Keep in mind that not all sailplanes are designed for extremely light weight. Decreasing the weight also decreases the minimum sink rate, but doesn't help the still-air glide ratio, and actually hurts the glide ratio against a headwind.

Even in sailplanes that are designed for very light weight, designers have sometimes thought it worthwhile to employ a rather large vertical fin. A good example of this is the Carbon Dragon.

The basic purpose of a vertical fin is to prevent the aircraft from flying sideways through the air, especially when the pilot makes an aileron input, which tends to create adverse yaw. Adverse yaw tends to be most pronounced in long-spanned, slow-flying aircraft.

Flying sideways is never efficient.

However, not all sailplane designers have always followed this philosophy. The Scheibe Bergfalke is an example of a glider with a rather small vertical fin. (Look closely at photos of this glider and you'll see that more than 75% of what appears to be the "tail" is actually the rudder, not a fixed vertical fin.) When flown with the pilot's feet off the rudder pedals, it tends to be rather uncooperative in response to aileron inputs, being quite happy to fly sideways through the air rather than actually turning.

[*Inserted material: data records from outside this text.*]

/-! ## Probe replies and credit -/

/-- A PY that matches its NEGOTIATING stream, and the expiry of its probe window, end the negotiation: the timer stops,
the rendition is the verdict's (PROXY at the expiry), the stream enters IDLE with the reservation of that rendition, and
an SN NEGOTIATED is sent. Every other PY, and an expiry whose time has not come, changes nothing (the timers acting at
their own commands are the model's, notes/assumptions/6.md). -/
def Obligations.NegotiationEndsByReplyOrExpiry : Prop :=
  ∀ (s : State) (h : Handle) (time : Nat),
    let r := s.stream h
    let ended (q : Rendition) : State :=
      let pages := match s.boundClip r with
        | none => 0
        | some k => r.effDepth * k.bound q
      let u := ((s.stamp time).setStream h { r with rendition := q, probe := none, probeExpiry := none, state := .idle,
                                                    pauseReason := none, reservation := pages }).stopCadence h
      State.settle (u.notify h .negotiated)
    (∀ (a : Arrival) (b verdict : Byte) (number : Half), a.time = time → s.Taking .floor a.src →
      let taken : Prop := a.len = 4 ∧ r.state = .negotiating ∧ r.owner = some a.src ∧ r.probe = some number
      (Names b h → taken → verdict = 1 → exec (.probeReply a b verdict number) s = .next (ended .primary))
      ∧ (Names b h → taken → verdict = 2 → exec (.probeReply a b verdict number) s = .next (ended .proxy))
      ∧ (127 < b.toNat ∨ Names b h ∧ (¬ taken ∨ verdict ≠ 1 ∧ verdict ≠ 2) →
        exec (.probeReply a b verdict number) s = .next (s.stamp time).settle))
    ∧ (∀ e : Nat, r.state = .negotiating → r.probeExpiry = some e → e ≤ max s.now time →
      exec (.probeWindowExpiry time h) s = .next (ended .proxy))
    ∧ ((r.state ≠ .negotiating ∨ ∀ e : Nat, r.probeExpiry = some e → max s.now time < e) →
      exec (.probeWindowExpiry time h) s = .next (s.stamp time).settle)

/-- A CG adds its count to the credit, which saturates at 255; it is dropped when its handle exceeds 127, its count is
0, its body has another length than 4, or the stream is CLOSED, CLOSING or another station's. For a PLAYING stream whose
head-wait flag is set, the wait is settled by a send or a gap with a new anchor at now, or goes on. -/
def Obligations.CreditGrantsAddCredit : Prop :=
  ∀ (s : State) (a : Arrival) (b n : Byte), s.Taking .floor a.src →
    (127 < b.toNat ∨ n = 0 ∨ a.len ≠ 4 → exec (.creditGrant a b n) s = .next (s.stamp a.time).settle)
    ∧ ∀ h : Handle, Names b h →
      let r := s.stream h
      (r.live = false ∨ r.state = .closing ∨ r.owner ≠ some a.src →
        exec (.creditGrant a b n) s = .next (s.stamp a.time).settle)
      ∧ (r.live = true → r.state ≠ .closing → r.owner = some a.src → n ≠ 0 → a.len = 4 →
        let u := (s.stamp a.time).setStream h { r with credit := min 255 (r.credit + n.toNat) }
        (¬ (r.state = .playing ∧ (s.cadence h).headWait = true) → exec (.creditGrant a b n) s = .next u.settle)
        ∧ (r.state = .playing → (s.cadence h).headWait = true →
          (u.outcome h = .wait → exec (.creditGrant a b n) s = .next u.settle)
          ∧ (∀ x : Slot, u.outcome h = .send x →
            exec (.creditGrant a b n) s = .next (State.settle ((u.takeAnchor h u.now).deliverSent h x)))
          ∧ (∀ (x : Slot) (why : GapCause), u.outcome h = .gap x why →
            exec (.creditGrant a b n) s = .next (State.settle ((u.takeAnchor h u.now).deliverGap h x why)))))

Keep in mind also that a given desired "tail volume"-- the product of tail area times moment-arm-- can be achieved with less drag with smaller tail on a long slender boom (rear fuselage), than with a larger tail on a shorter fuselage. You've really asked two separate questions here-- "Why is the tail boom so long?", and "Why is the vertical fin so large?". The first question is easier to answer than the second-- the tail boom itself creates relatively little drag, due to its slender cross-section and resulting low "wetted area". To a first approximation, we can say that the tail boom is long so that the fin and horizontal tail don't need to be larger, to create the desired tail volume and flight characteristics. In truth, the story is a little more complicated-- when we dive into the details of spiral stability theory, we find that extending the tail boom while keeping the "tail volume" the same actually does produce significant changes in the aircraft's flight characteristics, due to that fact that the airflow and "relative wind" are actually curved whenever the flight path is curved.1 This also means that for a given "tail volume", the drag reduction resulting from extending the tail boom and decreasing the tail area will be less in turning flight than in linear flight.

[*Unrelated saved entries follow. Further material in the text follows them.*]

theorem State.transmissionEnded_closing (closing : (s.stream h).state = .closing) : s.transmissionEnded h serial
    = if ((s.detachSlot h serial).window h).sending = [] then (s.detachSlot h serial).completeClose h
      else s.detachSlot h serial := by
  have same := s.stream_detachSlot h serial h
  unfold State.transmissionEnded
  dsimp only
  rw [same, closing]
  dsimp only
  unfold State.finishClose
  rw [same]
  simp only [closing, true_and, List.isEmpty_iff]

theorem State.transmissionEnded_priming (priming : (s.stream h).state = .priming) :
    s.transmissionEnded h serial = ((s.detachSlot h serial).topUp h).reportPriming h := by
  unfold State.transmissionEnded
  dsimp only
  rw [s.stream_detachSlot, priming]

theorem State.transmissionEnded_primed (primed : (s.stream h).state = .primed) :
    s.transmissionEnded h serial = (s.detachSlot h serial).topUp h := by
  unfold State.transmissionEnded
  dsimp only
  rw [s.stream_detachSlot, primed]

theorem State.transmissionEnded_playing (playing : (s.stream h).state = .playing) :
    s.transmissionEnded h serial
      = if (((s.detachSlot h serial).topUp h).window h).bare then ((s.detachSlot h serial).topUp h).endOfClip h
        else ((s.detachSlot h serial).topUp h).settleWait h := by
  unfold State.transmissionEnded
  dsimp only
  rw [s.stream_detachSlot, playing]

theorem State.transmissionEnded_paused (paused : (s.stream h).state = .paused) :
    s.transmissionEnded h serial
      = if (((s.detachSlot h serial).topUp h).window h).bare then ((s.detachSlot h serial).topUp h).endOfClip h
        else (s.detachSlot h serial).topUp h := by
  unfold State.transmissionEnded
  dsimp only
  rw [s.stream_detachSlot, paused]

theorem State.transmissionEnded_other (closing : (s.stream h).state ≠ .closing)
    (priming : (s.stream h).state ≠ .priming)
    (primed : (s.stream h).state ≠ .primed) (playing : (s.stream h).state ≠ .playing)
    (paused : (s.stream h).state ≠ .paused) : s.transmissionEnded h serial = s.detachSlot h serial := by
  unfold State.transmissionEnded
  dsimp only
  rw [s.stream_detachSlot]
  cases e : (s.stream h).state with
  | closing => exact absurd e closing
  | priming => exact absurd e priming
  | primed => exact absurd e primed
  | playing => exact absurd e playing
  | paused => exact absurd e paused
  | _ => rfl

/-- A PLAYING or PAUSED stream whose window is bare after the top-up has ended its clip. -/
theorem State.transmissionEnded_bare (running : (s.stream h).state = .playing ∨ (s.stream h).state = .paused)
    (bare : (((s.detachSlot h serial).topUp h).window h).bare = true) :
    s.transmissionEnded h serial = ((s.detachSlot h serial).topUp h).endOfClip h := by
  obtain playing | paused := running
  · rw [State.transmissionEnded_playing playing, if_pos bare]
  · rw [State.transmissionEnded_paused paused, if_pos bare]

end Ended

/-! ## The message in transmission (R156, R159, R93) -/

theorem exec_floorTransmissionEnd (t : Nat) :
    exec (.floorTransmissionEnd t) s = .next (s.stamp t).endFloorMessage.settle := rfl

theorem exec_frameTransmissionEnd (t : Nat) :
    exec (.frameTransmissionEnd t) s = .next (s.stamp t).endLastSegment.settle := rfl

theorem exec_localAnswerBdSent (t : Nat) :
    exec (.localAnswerBdSent t) s = .next (s.stamp t).endSentBlock.settle := rfl

/-- What the three events do where no message is in transmission. -/
theorem State.ends_free (free : s.tx.sending = none) :
    s.endFloorMessage = s ∧ s.endLastSegment = s ∧ s.endSentBlock = s := by
  unfold State.endFloorMessage State.endLastSegment State.endSentBlock
  rw [free]
  exact ⟨rfl, rfl, rfl⟩

/-- What they do at the end of a control message or of a forwarded one. -/
theorem State.ends_control {m : FloorControl} (sending : s.tx.sending = some (.control m)) :
    s.endFloorMessage = s.freeFloor ∧ s.endLastSegment = s ∧ s.endSentBlock = s := by
  unfold State.endFloorMessage State.endLastSegment State.endSentBlock
  rw [sending]
  exact ⟨rfl, rfl, rfl⟩

theorem State.ends_forwarded {f : Frame} (sending : s.tx.sending = some (.forwarded f)) :
    s.endFloorMessage = s.freeFloor ∧ s.endLastSegment = s ∧ s.endSentBlock = s := by
  unfold State.endFloorMessage State.endLastSegment State.endSentBlock
  rw [sending]
  exact ⟨rfl, rfl, rfl⟩

/-- What they do at the end of a segment. -/
theorem State.ends_segment {d : Delivery} {fd : FrameSegment} (sending : s.tx.sending = some (.segment d fd)) :
    s.endFloorMessage = (if endsFrame d fd = true then s.endFrame d else s.freeFloor)
    ∧ s.endLastSegment = (if endsFrame d fd = true then s.endFrame d else s) ∧ s.endSentBlock = s := by
  unfold State.endFloorMessage State.endLastSegment State.endSentBlock
  rw [sending]
  exact ⟨rfl, rfl, rfl⟩

/-- What they do at the end of a BD. -/
theorem State.ends_answer {bd : AnswerData} (sending : s.tx.sending = some (.answer serial bd)) :
    s.endFloorMessage = s.endAnswerBlock serial bd ∧ s.endLastSegment = s
    ∧ s.endSentBlock = s.endAnswerBlock serial bd := by
  unfold State.endFloorMessage State.endLastSegment State.endSentBlock
  rw [sending]
  exact ⟨rfl, rfl, rfl⟩

theorem endsFrame_iff (d : Delivery) (fd : FrameSegment) :
    endsFrame d fd = true ↔ fd.last = true ∧ d.abandoned = false := by
  simp [endsFrame]

theorem State.endAnswerBlock_running {bd : AnswerData} {b : LocalAnswer} (running : s.localAnswer serial = some b) :
    s.endAnswerBlock serial bd = if bd.final = true then s.freeFloor.endAnswer b else s.freeFloor.handBlock b := by
  unfold State.endAnswerBlock
  have same : s.freeFloor.localAnswer serial = some b := running
  dsimp only
  rw [same]

/-! ## Local answers (R93, R94) -/

theorem State.isStale_iff (s : State) (i : Nat) :
    s.isStale i = true ↔ ∃ x : Span, s.buffer.span i = some x ∧ x.state = .stale := by
  unfold State.isStale
  cases s.buffer.span i <;> simp

/-- The state that a local answer settles the use of its span in, when it has ended. -/
theorem State.endAnswer_eq {b : LocalAnswer} {x : Span} (span : s.buffer.span b.span = some x) :
    s.endAnswer b = State.settleUse (State.putSpan
      { s with buffer := { s.buffer with answers := s.buffer.answers.filter (fun c => c.serial != b.serial) } }
      b.span { x with pins := x.pins - 1 }) b.span := by
  unfold State.endAnswer State.setPins
  dsimp only
  rw [show SpanBuffer.span { s.buffer with answers := s.buffer.answers.filter (fun c => c.serial != b.serial) } b.span
    = some x from span]

/-- A local answer hands over its next BD. -/
theorem State.handBlock_eq (s : State) (b : LocalAnswer) : s.handBlock b = { s with
    buffer := { s.buffer with answers := s.buffer.answers.map (fun c =>
      if c.serial = b.serial then
        { b with handed := b.handed + min 2 (b.count - b.handed), ready := some (s.answerBlock b) } else c) }
    tx := { s.tx with turns := if .answer b.serial ∈ s.tx.turns then s.tx.turns
                               else s.tx.turns ++ [.answer b.serial] } } := by
  unfold State.handBlock State.joinTurns
  dsimp only
  split
  · rename_i listed
    rw [if_pos (show .answer b.serial ∈ s.tx.turns from listed)]
    rfl
  · rename_i unlisted
    rw [if_neg (show .answer b.serial ∉ s.tx.turns from unlisted)]
    rfl

/-- Settles O54: the end of a clip, then each message in transmission, the next BD, and the end of an answer. -/
theorem transmissionEndsMoveTheWorkOn : Obligations.TransmissionEndsMoveTheWorkOn := by
  refine ⟨State.endOfClip_eq, fun s time => ?message, fun s b => ?block, fun s b x span => ?answer⟩
  case message =>
    intro v free floor frame block
    have ends {a b c : State} (e : v.endFloorMessage = a ∧ v.endLastSegment = b ∧ v.endSentBlock = c) :
        floor a ∧ frame b ∧ block c :=
      ⟨settled_congr e.1,
        settled_congr e.2.1,
        settled_congr e.2.2⟩
    refine ⟨rfl, fun idle => ends (State.ends_free (s := v) idle),
      fun m sending => ends (State.ends_control (s := v) sending),
      fun f sending => ends (State.ends_forwarded (s := v) sending), fun d fd sending => ?segment,
      fun serial bd b sending running => ?sent⟩
    case sent =>
      obtain ⟨floored, framed, blocked⟩ := ends (State.ends_answer (s := v) sending)
      rw [State.endAnswerBlock_running (s := v) running] at floored blocked
      refine ⟨framed, fun final => ?_, fun more => ?_⟩
      · rw [if_pos final] at floored blocked
        exact ⟨floored, blocked⟩
      · rw [if_neg (Bool.eq_false_iff.1 more)] at floored blocked
        exact ⟨floored, blocked⟩
    case segment =>
      obtain ⟨floored, framed, blocked⟩ := ends (State.ends_segment (s := v) sending)
      refine ⟨blocked, fun stays => ?_, fun last kept => ?_⟩
      · have goes_on : ¬ endsFrame d fd = true := fun ended => by
          obtain ⟨last, kept⟩ := (endsFrame_iff d fd).1 ended
          obtain more | abandoned := stays
          · rw [last] at more
            cases more
          · rw [kept] at abandoned
            cases abandoned
        rw [if_neg goes_on] at floored framed
        exact ⟨floored, framed⟩
      · intro u w st
        rw [if_pos ((endsFrame_iff d fd).2 ⟨last, kept⟩)] at floored framed
        have quiet : Quiet u (w.topUp d.handle) := u.quiet_toppedUp d.handle d.slot
        refine ⟨floored, framed, State.transmissionEnded_closing (s := u), State.transmissionEnded_priming (s := u),
          State.transmissionEnded_primed (s := u),
          fun running slots sending => State.transmissionEnded_bare (s := u) running
            ((Window.bare_iff _).2 ⟨slots, sending⟩),
          State.transmissionEnded_other (s := u), ?_⟩
        intro t filled
        have holds : ¬ (t.window d.handle).bare = true := fun bare => by
          obtain ⟨slots, sending⟩ := (Window.bare_iff _).1 bare
          exact filled.elim (· slots) (· sending)
        have played (playing : st = .playing) : u.transmissionEnded d.handle d.slot = t.settleWait d.handle :=
          (State.transmissionEnded_playing (s := u) playing).trans (if_neg holds)
        have record : (t.stream d.handle).state = st := congrArg Stream.state (quiet.stream d.handle)
        have cadence : t.cadence d.handle = s.cadence d.handle := quiet.cadence d.handle
        refine ⟨fun paused => (State.transmissionEnded_paused (s := u) paused).trans (if_neg holds),
          fun playing running => ?_, fun playing waiting => ?_⟩
        · rw [played playing]
          refine State.settleWait_running fun both => ?_
          rw [cadence, running] at both
          cases both.2
        · rw [played playing, ← show t.now = v.now from quiet.now]
          exact State.settleWait_waiting (record.trans playing) (by rw [cadence]; exact waiting)
  case block =>
    intro n final bytes
    refine ⟨s.answerBlock b, rfl, rfl, rfl, rfl, rfl, rfl, beq_iff_eq, ?_, fun whole => ?_, fun more => ?_,
      s.handBlock_eq b⟩
    · rw [← s.isStale_iff b.span]
      exact (Bool.and_eq_true _ _).to_iff.trans (and_congr beq_iff_eq Iff.rfl)
    · have flag : (b.handed + n == b.count) = true := beq_iff_eq.2 whole
      exact ⟨if_pos flag, if_pos flag⟩
    · have flag : ¬ (b.handed + n == b.count) = true := fun e => more (beq_iff_eq.1 e)
      exact ⟨if_neg flag, if_neg flag⟩
  case answer =>
    intro left p used
    have put : p.buffer.span b.span = some { x with pins := x.pins - 1 } := State.span_putSpan ..
    have unused : ¬ used ↔ x.refs = [] ∧ x.pins - 1 = 0 := by
      simp only [used, not_or, not_not]
      exact and_congr Iff.rfl (by omega)
    have ended : s.endAnswer b = p.settleUse b.span := State.endAnswer_eq span
    refine ⟨fun inUse settled => ?_, fun free valid => ?_, fun free stale => ?_⟩
    · obtain valid | stale := settled
      · exact ended.trans ((State.settleUse_valid put valid).trans (if_neg fun e => unused.2 e inUse))
      · exact ended.trans ((State.settleUse_stale put stale).trans (if_neg fun e => unused.2 e inUse))
    · exact ended.trans ((State.settleUse_valid put valid).trans (if_pos (unused.1 free)))
    · refine ended.trans ((State.settleUse_stale put stale).trans ((if_pos (unused.1 free)).trans ?_))
      exact State.freeSpan_putSpan ..

end Sys2Proof.Machine
end

section
/-! PROOFS. LINKS: what the loss of a link returns, ends and closes, and what a link that comes up needs. -/

namespace Sys2Proof.Machine

open Sys2Proof

variable {s t : State} {h : Handle}

/-! ## Notices in the array port -/

theorem ArrayControl.isNotice_iff (m : ArrayControl) :
    m.isNotice = true ↔ ∃ (n : Notice) (o : Bool), m = .mn n o := by
  cases m <;> simp [ArrayControl.isNotice]

theorem ArrayMessage.isNotice_iff (m : ArrayMessage) :
    m.isNotice = true ↔ ∃ (n : Notice) (o : Bool), m = .control (.mn n o) := by
  cases m <;> simp [ArrayMessage.isNotice, ArrayControl.isNotice_iff]

theorem State.noticeOut_iff (s : State) : s.noticeOut = true ↔ (∃ (n : Notice) (o : Bool), .mn n o ∈ s.array.control)
    ∨ ∃ (n : Notice) (o : Bool), s.array.sending = some (.control (.mn n o)) := by
  have queued : s.array.control.any ArrayControl.isNotice = true
      ↔ ∃ (n : Notice) (o : Bool), .mn n o ∈ s.array.control := by
    rw [List.any_eq_true]
    constructor
    · rintro ⟨m, listed, notice⟩
      obtain ⟨n, o, rfl⟩ := m.isNotice_iff.1 notice
      exact ⟨n, o, listed⟩
    · rintro ⟨n, o, listed⟩
      exact ⟨_, listed, rfl⟩
  have sent : s.array.sending.any ArrayMessage.isNotice = true
      ↔ ∃ (n : Notice) (o : Bool), s.array.sending = some (.control (.mn n o)) := by
    cases s.array.sending with
    | none => simp
    | some m => simp [ArrayMessage.isNotice_iff]
  unfold State.noticeOut
  rw [Bool.or_eq_true, queued, sent]

theorem State.strapsUsable_iff (s : State) : s.strapsUsable = true
    ↔ s.straps.station ≠ 0 ∧ s.straps.station ≠ 0xFFFF ∧ 0x0600 ≤ s.straps.etherType.toNat := by
  simp [State.strapsUsable, and_assoc]

/-! ## The overflow mark

Once set, it stays through the transitions and the samples: the actions leave the responder, and a notice that is handed
to it adds to its queue or sets the mark again. -/

/-- The overflow mark is kept. -/
def KeepsOverflow (s t : State) : Prop := s.responder.overflow = true → t.responder.overflow = true

namespace KeepsOverflow

theorem refl (s : State) : KeepsOverflow s s := id

theorem of_responder (e : t.responder = s.responder) : KeepsOverflow s t := fun marked => by rwa [e]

One reason that modern sailplanes are generally designed with much larger vertical tails than vintage sailplanes--or most single-engine general aviation aircraft-- is that the long slender tail booms used in modern sailplane designs have a very small cross-sectional area and thus contribute very little to the aircraft's yaw stability ("directional stability"). Nearly all of the required "weathervane effect" has to come from the tail itself.

Certainly the purpose of the long tail boom and large vertical fin is not to "balance" the weight of the cockpit. Rather, the cockpit is placed in the optimum position to balance everything else.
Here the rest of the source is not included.